Material for the task —

@[simp] theorem setVoices_params (vs : List Voice) : (s.setVoices vs).params = s.params := rfl
@[simp] theorem setVoices_cfg (vs : List Voice) : (s.setVoices vs).cfg = s.cfg := rfl
@[simp] theorem setVoices_slots (vs : List Voice) : (s.setVoices vs).slots = s.slots := rfl
@[simp] theorem setVoices_voices (vs : List Voice) : (s.setVoices vs).voices = vs := rfl
@[simp] theorem setVoices_status (vs : List Voice) : (s.setVoices vs).status = s.status := rfl
@[simp] theorem setVoices_out (vs : List Voice) : (s.setVoices vs).out = s.out := rfl
@[simp] theorem setVoices_oscBuf (vs : List Voice) : (s.setVoices vs).oscBuf = s.oscBuf := rfl
@[simp] theorem setVoices_noteBuf (vs : List Voice) : (s.setVoices vs).noteBuf = s.noteBuf := rfl
@[simp] theorem setVoices_resets (vs : List Voice) : (s.setVoices vs).resets = s.resets := rfl
@[simp] theorem setVoices_noiseDraws (vs : List Voice) : (s.setVoices vs).noiseDraws = s.noiseDraws := rfl
@[simp] theorem setVoices_position (vs : List Voice) : (s.setVoices vs).position = s.position := rfl
@[simp] theorem setVoices_inbox (vs : List Voice) : (s.setVoices vs).inbox = s.inbox := rfl
@[simp] theorem setVoices_responses (vs : List Voice) : (s.setVoices vs).responses = s.responses := rfl
@[simp] theorem setVoices_faultLog (vs : List Voice) : (s.setVoices vs).faultLog = s.faultLog := rfl

@[simp] theorem setStatus_params (st : Status) : (s.setStatus st).params = s.params := rfl
@[simp] theorem setStatus_cfg (st : Status) : (s.setStatus st).cfg = s.cfg := rfl
@[simp] theorem setStatus_slots (st : Status) : (s.setStatus st).slots = s.slots := rfl
@[simp] theorem setStatus_voices (st : Status) : (s.setStatus st).voices = s.voices := rfl
@[simp] theorem setStatus_status (st : Status) : (s.setStatus st).status = st := rfl
@[simp] theorem setStatus_out (st : Status) : (s.setStatus st).out = s.out := rfl
@[simp] theorem setStatus_oscBuf (st : Status) : (s.setStatus st).oscBuf = s.oscBuf := rfl
@[simp] theorem setStatus_noteBuf (st : Status) : (s.setStatus st).noteBuf = s.noteBuf := rfl
@[simp] theorem setStatus_resets (st : Status) : (s.setStatus st).resets = s.resets := rfl
@[simp] theorem setStatus_noiseDraws (st : Status) : (s.setStatus st).noiseDraws = s.noiseDraws := rfl
@[simp] theorem setStatus_position (st : Status) : (s.setStatus st).position = s.position := rfl
@[simp] theorem setStatus_inbox (st : Status) : (s.setStatus st).inbox = s.inbox := rfl
@[simp] theorem setStatus_responses (st : Status) : (s.setStatus st).responses = s.responses := rfl
@[simp] theorem setStatus_faultLog (st : Status) : (s.setStatus st).faultLog = s.faultLog := rfl

@[simp] theorem setOut_params (m : Cells) : (s.setOut m).params = s.params := rfl
@[simp] theorem setOut_cfg (m : Cells) : (s.setOut m).cfg = s.cfg := rfl
@[simp] theorem setOut_slots (m : Cells) : (s.setOut m).slots = s.slots := rfl
@[simp] theorem setOut_voices (m : Cells) : (s.setOut m).voices = s.voices := rfl
@[simp] theorem setOut_status (m : Cells) : (s.setOut m).status = s.status := rfl
@[simp] theorem setOut_out (m : Cells) : (s.setOut m).out = m := rfl
@[simp] theorem setOut_oscBuf (m : Cells) : (s.setOut m).oscBuf = s.oscBuf := rfl
@[simp] theorem setOut_noteBuf (m : Cells) : (s.setOut m).noteBuf = s.noteBuf := rfl
@[simp] theorem setOut_resets (m : Cells) : (s.setOut m).resets = s.resets := rfl
@[simp] theorem setOut_noiseDraws (m : Cells) : (s.setOut m).noiseDraws = s.noiseDraws := rfl
@[simp] theorem setOut_position (m : Cells) : (s.setOut m).position = s.position := rfl
@[simp] theorem setOut_inbox (m : Cells) : (s.setOut m).inbox = s.inbox := rfl
@[simp] theorem setOut_responses (m : Cells) : (s.setOut m).responses = s.responses := rfl
@[simp] theorem setOut_faultLog (m : Cells) : (s.setOut m).faultLog = s.faultLog := rfl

Task description — Which lines in the records above hold the string "params"? Copy each of them.

Exercise output —
@[simp] theorem setVoices_params (vs : List Voice) : (s.setVoices vs).params = s.params := rfl
@[simp] theorem setStatus_params (st : Status) : (s.setStatus st).params = s.params := rfl
@[simp] theorem setOut_params (m : Cells) : (s.setOut m).params = s.params := rfl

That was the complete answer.